In general, there are two approaches for structure learning: constraint-based and score-based. Constraint-based learning aims to optimize the learning process to discover conditional dependencies between variables based on statistical inference and hypothesis testing. Score-based structure learning is aimed at optimizing the predictions the model makes for the data (formally: the likelihood of the joint probability distribution of all variables in the dataset). In this paper, both approaches were applied (“pcStable” was used as a constraint-based method, and “tabu” as a score-based method). To reduce the possibility of including spurious dependencies, model averaging was performed with bootstrap resampling, with 100 iterations. To ensure stability of the found associations, only edges that appeared in more than 85% of bootstrap samples were included in the averaged network18. To investigate stability of associations across the two mental healthcare facilities, bootstrapped averaged networks were obtained at both facilities with both methods and compared with respect to found dependencies between variables.

To quantify the model, the current version of the Bayesian network software we used only offers the possibility of incorporating discrete variables as predictors of discrete variables; discrete variables cannot depend on continuous variables, potentially limiting the structures that can be found. To account for this, all variables were converted to binary variables. Age and GAF scores were compared to their respective median value at PG to ensure comparability across locations, with age being converted to older or younger than 48 (the median age in the PG data), and GAF being higher or lower than 50. Antidepressant prescriptions durations were converted to ≥ 5 weeks or < 5 weeks (minimum time for an expected clinical effect), and mean sentiment scores being positive (≥ 0) or negative (< 0).

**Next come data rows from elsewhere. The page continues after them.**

/-! ### Words written out bit by bit from R56, one or more for each family -/

theorem test_word_lda_imm : decode [0b10101001, 0b10000000] = .instr (.ldaImm 0x80) [] := by decide
theorem test_word_ldx_zpy : decode [0b10110110, 0b00100000] = .instr (.ldxZpy 0x20) [] := by decide
theorem test_word_sta_abx : decode [0b10011101, 0b11110000, 0b00100000] = .instr (.staAbx 0x20F0) [] := by decide
theorem test_word_adc_izy : decode [0b01110001, 0b00100000] = .instr (.adcIzy 0x20) [] := by decide
theorem test_word_sbc_aby : decode [0b11111001, 0b11111001, 0b00100000] = .instr (.sbcAby 0x20F9) [] := by decide
theorem test_word_inc_abx : decode [0b11111110, 0b11111100, 0b00100000] = .instr (.incAbx 0x20FC) [] := by decide
theorem test_word_dey : decode [0b10001000, 0b11111111] = .instr .dey [0xFF] := by decide
theorem test_word_ror_acc : decode [0b01101010] = .instr .rorAcc [] := by decide
theorem test_word_rol_abs : decode [0b00101110, 0b00110100, 0b00010010] = .instr (.rolAbs 0x1234) [] := by decide
/-- V-UO-1, V-UO-5 and too few bytes, each rejected by name. -/
theorem test_word_rejected : decode [0b00000010, 0xFF] = .unknownOpcode 0x02 ∧
    decode [0b10011110, 0x00, 0x20] = .unknownOpcode 0x9E ∧ decode [0b10101101, 0x00] = .truncated := by decide
/-- The table's numbering: a later byte stands above an earlier one, and missing operand bytes are 0. -/
theorem test_table_word : decodeTableWord 24 0x2010AD = some (.ldaAbs 0x2010) ∧
    decodeTableWord 8 0xAD = some (.ldaAbs 0) ∧ decodeTableWord 8 0x02 = none := by decide

/-! ### Small states -/

/-- Bytes at `entry`, `PC` there, the listed cells, everything else as after reset. -/
def vectorState (entry : Addr) (bytes : List Byte) (cells : List (Addr × Byte)) : State :=
  cells.foldl (fun s p => s.setCell p.1 p.2) ((State.resetAt entry 0 []).storeBytes entry bytes)

/-- The common start state of spec/95_test_vectors.md section 2.7. -/
def rowState (bytes : List Byte) : State :=
  { vectorState 0x8000 bytes [(0x0020, 0xF8), (0x0021, 0x20), (0x0024, 0x00), (0x0025, 0x30), (0x0030, 0x81),
      (0x20F8, 0x7F), (0x20FC, 0xFF), (0x2108, 0x80), (0x3000, 0x01)] with
    a := 0x35, x := 0x04, y := 0x10, c := true }

/-- What a row of the spec's tables lists of a completed step: the bus operations, `A X Y` and the cycle
count, `PC`, `N V Z C`; none if a cell written on the bus does not hold the byte afterwards. -/
def seen : Result → Option (List BusOp × List Byte × Addr × List Nat)
  | .next t =>
    if t.port.all (fun op => match op with
        | .write q w => t.cell q == w
        | .read _ _ | .idle => true) then
      some (t.port, [t.a, t.x, t.y, t.cyc], t.pc, [t.n.toNat, t.v.toNat, t.z.toNat, t.c.toNat])
    else none
  | .fault _ | .refused _ => none
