/-- The commands, one for each row of the table, in the table's order. -/
inductive Instr where
  -- register accesses (chapters 00, 19)
  | regWrite (who : Agent) (page off width : Nat) (value : DWord)
  | eventClear (who : Agent) (page off width : Nat) (value hwSet : DWord)
  | lowHalfRead (who : Agent) (page : Nat) (at_ : Span) (update : Option DWord)
  | blkLockWrite (page : Nat) (value : Word) (same : Option (Nat × Word))
  | slotsPeakRead (who : Agent) (t : Tier) (k : Fin 32) (update : Option Word)
  | inflightHwmRead (who : Agent) (p : Fin 64) (update : Option Word)
  | stashHwmRead (who : Agent) (p : Fin 64) (update : Option DWord)
  | reclaimMaxRead (who : Agent) (p : Fin 64) (update : Option Word)
  | rplQRead (who : Agent) (m : Nat)
  -- channels and carriages (chapter 05)
  | doorbell (who : Agent) (chan : Nat) (value : Word)
  | carriageHead (c : Fin 256)
  | carriageDispatch (c : Fin 256)
  | idleCarriage (c : Fin 256)
  | resume (who : Agent) (chan : Nat)
  | dropPkt (who : Agent) (chan : Nat)
  | flush (who : Agent) (chan : Nat)
  | chanEnable (c : Fin 256)
  | chanDisable (c : Fin 256)
  | carriageComplete (c : Fin 256)
  | signal (c : Fin 256) (acked : Bool)
  | wait (c : Fin 256)
  | fence (c : Fin 256)
  | fenceComplete (c : Fin 256) (acked : Bool)
  | draftBegin (c : Fin 256)
  | commit (c : Fin 256)
  | discard (c : Fin 256)
  | draftDecision (p : Fin 64) (d : Fin 16)
  | draftRemapDone (p : Fin 64) (d : Fin 16)
  | draftPagesDropped (p : Fin 64) (d : Fin 16)
  -- arrays and vector engines (chapters 03, 04)
  | stream (w : Work 128)
  | slotLoadDone (a : Fin 128)
  | fold (q : Fin 8)
  | foldStart (w : Work 8)
  | ctxSave (a : Fin 128) (parity : Bool)
  | ctxRestore (a : Fin 128) (parity : Bool)
  | ctxZero (a : Fin 128)
  | ctxDone (a : Fin 128)
  | compatApply (a : Fin 128)
  | arrayParity (a : Fin 128)
  | vecParity (a : Fin 128)
  | selftest (a : Fin 128)
  | selftestDone (a : Fin 128) (pass : Bool)
  | vchain (w : Work 128)
  -- memory (chapter 06)
  | memAccess (who : MemIssuer) (addr : Nat) (op : MemOp) (err : MemErr)
  | translationFill (cache : Fin 5) (p : Fin 64) (t : Tier) (v : Nat)
  | writeBatch (t : Tier) (k : Fin 32)
  | refresh (t : Tier) (k : Fin 32) (bank : Nat)
  | mcHot (t : Tier) (k : Fin 32) (temp : Int)
  | bankSlow (t : Tier) (k : Fin 32) (bank : Fin 128)
  | bankSlowLimit (t : Tier) (k : Fin 32) (bank : Fin 128)
  | scrubPass (t : Tier) (k : Fin 32) (hits : List ScrubHit)
  | scrubNow (t : Tier) (k : Fin 32)
  | scrubDone (t : Tier) (k : Fin 32)
  | tierTraining (t : Tier) (fails : List (Fin 32 × Nat))
  | tierZeroingDone
  | chanFault (t : Tier) (k : Fin 32) (cause : ChanCause)
  | poisonFillDone (t : Tier) (k : Fin 32)
  | warmReset (rq : Option Req)
  | mcDrainDone (t : Tier) (k : Fin 32)
  | drainTimeout (t : Tier) (k : Fin 32)
  | selfRefreshExit
  | functionLevelReset (p : Fin 64)
  | xlatInv (p : Fin 64) (value : Word)
  | xlatInvDone (p : Fin 64)
  -- Cart engines, rings and drain compressors (chapters 07, 08)
  | cartCopy (e : Fin 64)
  | cartGather (e : Fin 64)
  | cartScatter (e : Fin 64)
  | cartFill (e : Fin 64)
  | runAhead (e : Fin 64)
  | ringEnable (who : Agent) (a : Nat) (k : Fin 7) (value : Word)
  | ringRowRelease (a : Fin 128) (k : Fin 7)
  | pzEnable (who : Agent) (a : Nat) (value : Word)
  | pzFlush (who : Agent) (a : Nat)
  -- the step, the Pruners and the norm tree (chapters 02, 09, 10)
  | numSnap (who : Agent) (p : Fin 64)
  | stepRegWrite (who : Agent) (p : Fin 64) (off width : Nat) (value : DWord)
  | pruneAccum (p : Fin 64)
  | pruneUpdate (p : Fin 64)
  | ledgerBlock (k : Fin 32)
  | normClose (p : Fin 64)
  | deferredPass (p : Fin 64) (d : Fin 16)
  | ledgerRecovery (p : Fin 64)
  | barrier (p : Fin 64)
  | barrierReady (p : Fin 64)
  | readyReceived (p : Fin 64) (src : Nat) (step : Word)
  | stepCommitReceived (p : Fin 64) (step : Word)
  | commitRecordAck (p : Fin 64)
  | commitTimeout (p : Fin 64)
  | normSend (p : Fin 64)
  | normValueReceived (p : Fin 64) (src : Nat) (step : Word) (value : DWord)
  | normRecordReceived (p : Fin 64) (step : Word) (n : DWord) (c pred : Word)
  | normTimeout (p : Fin 64)
  -- the Coach and the Siori exchange (chapter 11)
  | coachBind (p : Fin 64)
  | coachFound (p : Fin 64)
  | coachJoin (p : Fin 64)
  | coachUnbind (p : Fin 64)
  | unbindRelease (p : Fin 64)
  | coachPartners (p : Fin 64)
  | partnersReread (p : Fin 64)
  | chunkSend (p : Fin 64) (seg : Nat) (flow : Nat)
  | chunkResend (p : Fin 64) (seg : Nat) (flow : Nat)
  | chunk (p : Fin 64) (h : SHdr) (m : ChunkMsg)
  | ack (p : Fin 64) (h : SHdr) (chunks : List Nat)
  | roundDeadline (p : Fin 64)
  | close (p : Fin 64) (h : SHdr) (void : Bool) (merged : Nat)
  | open_ (p : Fin 64) (h : SHdr) (m : OpenMsg)
  | openRepeat (p : Fin 64)
  | helloSend (p : Fin 64)
  | hello (p : Fin 64) (h : SHdr) (m : HelloMsg)
  | segmentOuter (p : Fin 64) (seg : Nat)
  | manifestSign (p : Fin 64)
  | manifest (p : Fin 64) (h : SHdr) (m : FragMsg) (whole : Manifest) (signed : List Byte)
      (key signature : List Byte)
  | body (p : Fin 64) (h : SHdr) (m : FragMsg)
  | adoptionDone (p : Fin 64)
  | rebaseBlock (p : Fin 64)
  | rebaseDone (p : Fin 64)
  | coachRecovery (p : Fin 64)
  | rebaseResume (rq : Req) (p : Fin 64)
  | rebaseRollback (rq : Req) (p : Fin 64)
  | leaderTimeout (p : Fin 64)
  | holdReceived (p : Fin 64) (release : Bool)
  | reconcile (p : Fin 64) (aWin : List Byte) (records : Lineage)
  | digestReq (p : Fin 64) (h : SHdr) (level node : Nat)
  | digestResp (p : Fin 64) (h : SHdr) (level node : Nat) (digests : List Nat)
  | blockReq (p : Fin 64) (h : SHdr) (g : Nat) (leafOnly : Bool) (replicas : List (Nat × Nat × List Byte))
  | blockData (p : Fin 64) (h : SHdr) (g leaf : Nat) (bytes : List Byte)
  -- ports, links and encryption (chapter 12)
  | portTrain (n : Fin 48)
  | retrain (n : Fin 48)
  | trainPhaseDone (n : Fin 48) (lanes : BitVec 2) (partnerEnc : Bool)
  | trainPhaseTimeout (n : Fin 48)
  | flit (n : Fin 48) (f : Flit) (fecFailed : Bool)
  | nak (n : Fin 48) (ack : Nat)
  | fastRetrain (n : Fin 48) (ok : Bool)
  | controlFlit (n : Fin 48) (sample : Int) (delay : Nat)
  | frame (n : Fin 48) (f : Frame) (residence : Nat)
  | arrivalSignal (n : Fin 48) (srcMod srcPart : Nat)
  | queueDropPkt (q : Fin 3)
  | frameExpired (n : Fin 48)
  | hopRekey (n : Fin 48)
  | keyWait (o : KeyOwner)
  | graceClose (o : KeyOwner)
  | handshakeInit (o : KeyOwner) (m : KeyMsg)
  | handshakeResp (o : KeyOwner) (m : KeyMsg)
  | handshakeConfirm (o : KeyOwner) (m : KeyMsg)
  | handshakeRetry (o : KeyOwner)
  | envelope (n : Fin 48) (e : Envelope)
  | staleEpoch (session : Nat) (epoch counter : Nat)
  | ethAutonegRestart (n : Fin 48)
  | ethUp (n : Fin 48)
  | ethDown (n : Fin 48)
  | ethFrame (n : Fin 48) (kind : EthKind) (bytes : List Byte)
  | ptpMessage (n : Fin 48) (offsetPpb : Int)
  | flowAdd (rq : Req) (i : Nat) (f : FlowFields)
  | flowRate (rq : Req) (i : Nat) (rate : Nat)
  | flowWithdraw (rq : Req) (i : Nat)
  | windowSet (rq : Req) (p : Fin 64) (w : Nat) (f : WindowFields)
  -- recovery and keeper duty (chapter 13)
  | boundMissed (d : Domain)
  | recRelaid (rq : Req) (d : Domain)
  | fieldFault (f : Fin 4) (pass : Bool) (failing : List (Fin 32))
  | shadowArrival (p : Fin 64) (generation : Word) (gap : Bool)
  | shadowAck (p : Fin 64) (generation : Word)
  | shadowHeartbeat (p : Fin 64) (fromKeeper : Bool)
  | moduleLost (p : Fin 64)
  | keeperLost (p : Fin 64)
  | rebuild (rq : Req) (p : Fin 64) (desc staging : Nat) (keeper : Nat) (keeperRate partnerRate : Nat)
  | rebuildReq (p : Fin 64)
  | rebuildBlock (p : Fin 64) (g : Nat) (anchor : List Byte)
  | rebuildDone (p : Fin 64) (step : Word) (round : Word)
  | keeperSet (rq : Req) (p : Fin 64) (k : KeeperArgs)
  -- partitions and lending (chapter 14)
  | partCreate (rq : Req) (record : Src)
  | partResize (rq : Req) (record : Src)
  | partDestroy (rq : Req) (id : Nat)
  | manifestLoad (rq : Req) (p : Fin 64) (m : Src) (place : Placement)
  | manifestUnload (rq : Req) (p : Fin 64)
  | partQuery (rq : Req) (id : Nat) (result : Nat)
  | zeroingDone (p : Fin 64)
  | lend (lender fill : Fin 64) (a : Fin 128) (slot : Nat)
  | lendDone (a : Fin 128)
  | reclaim (a : Fin 128) (saveOk restoreOk : Bool)
  | reclaimDone (a : Fin 128)
  | shortfall (p : Fin 64) (port : Bool) (resource : Nat) (factor : Fin 1025)
  | shortfallClear (p : Fin 64)
  -- host attachment (chapter 15)
  | hdmBind (rq : Req) (p : Fin 64) (base : Nat)
  | hdmUnbind (rq : Req)
  | hostwinMap (rq : Req) (p : Fin 64) (first count : Nat) (entries : Src)
  | hostwinUnmap (rq : Req) (p : Fin 64) (first count : Nat)
  | mbxAssign (rq : Req) (m : Nat) (leaf : Nat)
  | quiesce (rq : Req) (mode : Nat) (timeoutMs : Nat)
  | quiesceComplete
  | unquiesce (rq : Req)
  | semAdd (who : Agent) (i : Nat) (value : Word)
  | reqGo (who : Agent) (m : Nat) (value : Word)
  | reqQ (who : Agent) (m : Nat) (value : Word)
  | rplDone (who : Agent) (m : Nat) (value : Word)
  | rplDropPkt (who : Agent) (m : Nat)
  | mbxCfgWrite (who : Agent) (m : Nat) (value : Word)
  | mbxRequestTake (m : Fin 64)
  | mbxReply (m : Fin 64)
  | hdmHostRead (off : Nat)
  | hdmHostWrite (off : Nat) (bytes : List Byte)
  | hostEviction (off : Nat)
  | birsp (off : Nat) (dirty : Option (List Byte))
  | hdmBiTimeout
  | h2dSnoop (addr : Nat)
  | hostErr (e : Fin 64) (why : HostFail) (addr : Nat)
  | hostLinkDown (kind : LinkDownKind)
  | hostLinkUp (width : Nat) (rate : Nat)
  | flrFunction0
  | flrVf (v : Fin 16)
  | ideFail
  | msixUnmask (who : Agent) (vector : Fin 2048)
  -- Hawthorn, Thorn, SPDM and the debug port (chapter 16)
  | hawthornBoot (entropyOk : Bool)
  | stewardRelease (ms : BitVec 16) (pmon : List (BitVec 16))
  | info (rq : Req)
  | random (rq : Req) (count : Nat)
  | nonce (rq : Req)
  | fwStage (rq : Req) (kind : Nat) (image : FwImage)
  | fwActivate (rq : Req) (kind : Nat)
  | svnCommit (rq : Req) (kind : Nat)
  | ownerKeyAdd (rq : Req) (slot : Nat) (key : List Byte) (sr : Option SignedReq) (senseOk : Bool)
  | ownerKeyRevoke (rq : Req) (slot : Nat) (sr : SignedReq)
  | vendorKeyRevoke (rq : Req) (slot : Nat) (sr : SignedReq)
  | mrExtend (rq : Req) (index : Nat) (value : List Byte)
  | fabricSet (rq : Req) (hashes : List (List Byte)) (sr : Option SignedReq)
  | debugUnlock (rq : Req) (scope : Word) (sr : SignedReq)
  | debugLock (rq : Req)
  | dbgSealBlow (rq : Req) (confirm : Word) (deviceId : DWord) (sr : Option SignedReq)
  | thornKeySet (rq : Req) (slot : Nat) (key : List Word)
  | thornKeyDerive (rq : Req) (slot : Nat) (label : List Word)
  | thornMac (rq : Req) (slot : Nat) (message : Src) (length : Nat)
  | thornStart (value : Word)
  | thDataWrite (value : Word)
  | thKeyWrite (slot : Fin 8) (w : Fin 8) (value : Word)
  | thornDone
  | entropyFail
  | entropyRetest (pass : Bool)
  | drbgReseed
  | ideRekey (stream : Fin 5) (units : Nat)
  | kSetGo (stream : Fin 5)
  | getVersion
  | getCapabilities
  | negotiateAlgorithms
  | getDigests
  | getCertificate (slot offset length : Nat)
  | challenge (nonce : List Byte)
  | getMeasurements (block : Nat) (nonce : List Byte)
  | keyExchange (encapKey : List Byte)
  | finish (session : Fin 4) (verify : List Byte)
  | heartbeat (session : Fin 4)
  | keyUpdate (session : Fin 4)
  | endSession (session : Fin 4)
  | chunkGet (handle : Nat) (seq : Nat)
  | vendorDefinedRequest (session : Fin 4) (stream : Fin 5) (keySet : Fin 2) (key : List Byte)
  | dbgInfo (seq : BitVec 8)
  | pageRead (seq : BitVec 8) (page off count : Nat)
  | pageWrite (seq : BitVec 8) (page off : Nat) (words : List Word)
  | memRead (seq : BitVec 8) (addr count : Nat)
  | memWrite (seq : BitVec 8) (addr : Nat) (words : List Word)
  | coreHalt (seq : BitVec 8) (mask : BitVec 8)
  | coreResume (seq : BitVec 8) (mask : BitVec 8)
  | coreStep (seq : BitVec 8) (core : Nat) (count : Nat)
  | coreRegRead (seq : BitVec 8) (core reg : Nat)
  | coreRegWrite (seq : BitVec 8) (core reg : Nat) (value : DWord)
  | mbxAccess (value : Word)
  -- power, clocks, monitors, ageing, the input and the coolant (chapters 17, 20)
  | governorSample (avg100us avg1ms avg1s : Nat)
  | powerCapSet (rq : Req) (watts : Nat)
  | domainPower (rq : Req) (domain : Nat) (on_ : Bool)
  | domainWake (domain : Fin 20)
  | domainReady (domain : Fin 20)
  | thermalSample (a : Fin 128) (t0 t1 : Int)
  | voltageDroop (monitor : Fin 64) (tenthMv : BitVec 16)
  | ageingReading (slacks : List Int)
  | ageingMeasure (rq : Req) (slacks : List Int)
  | ageingConfig (rq : Req) (period guard_ floor : Nat)
  | clockStep (f : Fin 4)
  | inputRange (tenMv : BitVec 16)
  | inputFault (timeAllows : Bool) (tenMv : BitVec 16)
  | coldReset
  | coolantSample (inlet outlet : Int)
  -- counters and events (chapter 18)
  | perfLatch (who : Agent) (p : Fin 64)
  | perfClear (who : Agent) (p : Fin 64)
  | perfSelWrite (who : Agent) (p : Fin 64) (k : Fin 8) (value : Word)
  | evqEnable (who : Agent) (p : Fin 64) (value : Word)
  | eventRecordWrite
  | evqConsumerRead (q : Option (Fin 64))
  | evqHoldoffEnd (q : Option (Fin 64))
  | evqModuleSet (rq : Req) (base : Nat) (ctrl : Word)
  | eventTest (rq : Req) (leaf : Nat)
  -- the sideband and the later rows (chapters 12, 15, 16, 17, 20)
  | pldmGetSensor (sensor : PldmSensor)
  | pldmPowerCap (watts : Nat)
  | pldmWarmReset
  | rekeying (session : Nat)
  | spdmChunkSend (handle : Nat) (seq : Nat) (last : Bool) (bytes : List Byte)
  | railRecovers (monitor : Fin 64) (tenthMv : BitVec 16)
  | ringSlotWrite (who : Agent) (chan slot off : Nat) (bytes : List Byte)
  | rplMsgRead (who : Agent) (m : Nat) (i : Nat)
  | hostTrainFail (why : Nat)
  | quiesceTimeout
  deriving DecidableEq, Repr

Model parameters were fitted for the average model according to their maximum likelihood estimators and the resulting conditional probability tables were recorded. A toy example of such a table is included in Fig. 1. For example, because B depends on A, it can be observed that the probability of B occurring increases from 0.4 to 0.7 if we know A has occurred. C depends on both A and B, and it can also be observed that the model captures an interaction between A and B: in the absence of B, the effect of A on C disappears. Such model predictions in the presence or absence of information on specific hypothetical patient and treatment characteristics were also generated for the final network using the logic sampling functionality in the bnlearn package and compared to expert (FS) knowledge.

Ethics statement

This study (number 22–705/DB) was assessed and approved to not fall under the scope of the Medical Research Involving Human Subjects Act (WMO) by MREC NedMec: a recognized medical research ethics committee to which the Antoni van Leeuwenhoek, the Princess Máxima Center for pediatric oncology and the UMC Utrecht are affiliated. Complying with the guidelines issued by the MREC NedMec for research not falling under the Medical Research Involving Human Subjects Act (WMO), informed consent was waived by a quality officer from the research and ethics board of the Brain Center of UMC Utrecht on behalf of the MREC NedMec. It was deemed a disproportional effort to obtain informed consent of each individual patient because of the retrospective nature of the study and number of patients, of which many could not be contacted anymore because they continued their treatment elsewhere. However, the centers where this study was carried out uses an opt-out policy for patients who do not want their data to be used for research. Only data from patients who did not object to the use of their routinely collected electronic health record data were analyzed. According to Dutch national guidelines, the board of each university medical center is responsible for research quality control26. For this study, the protocol was approved by a quality officer from the research and ethics board of the Brain Center of UMC Utrecht, appointed by the board of UMC Utrecht. This study conforms to the declaration of Helsinki for ethical principles involving human participants. To assure patients’ privacy data were de-identified, for which the DEDUCE software was used27.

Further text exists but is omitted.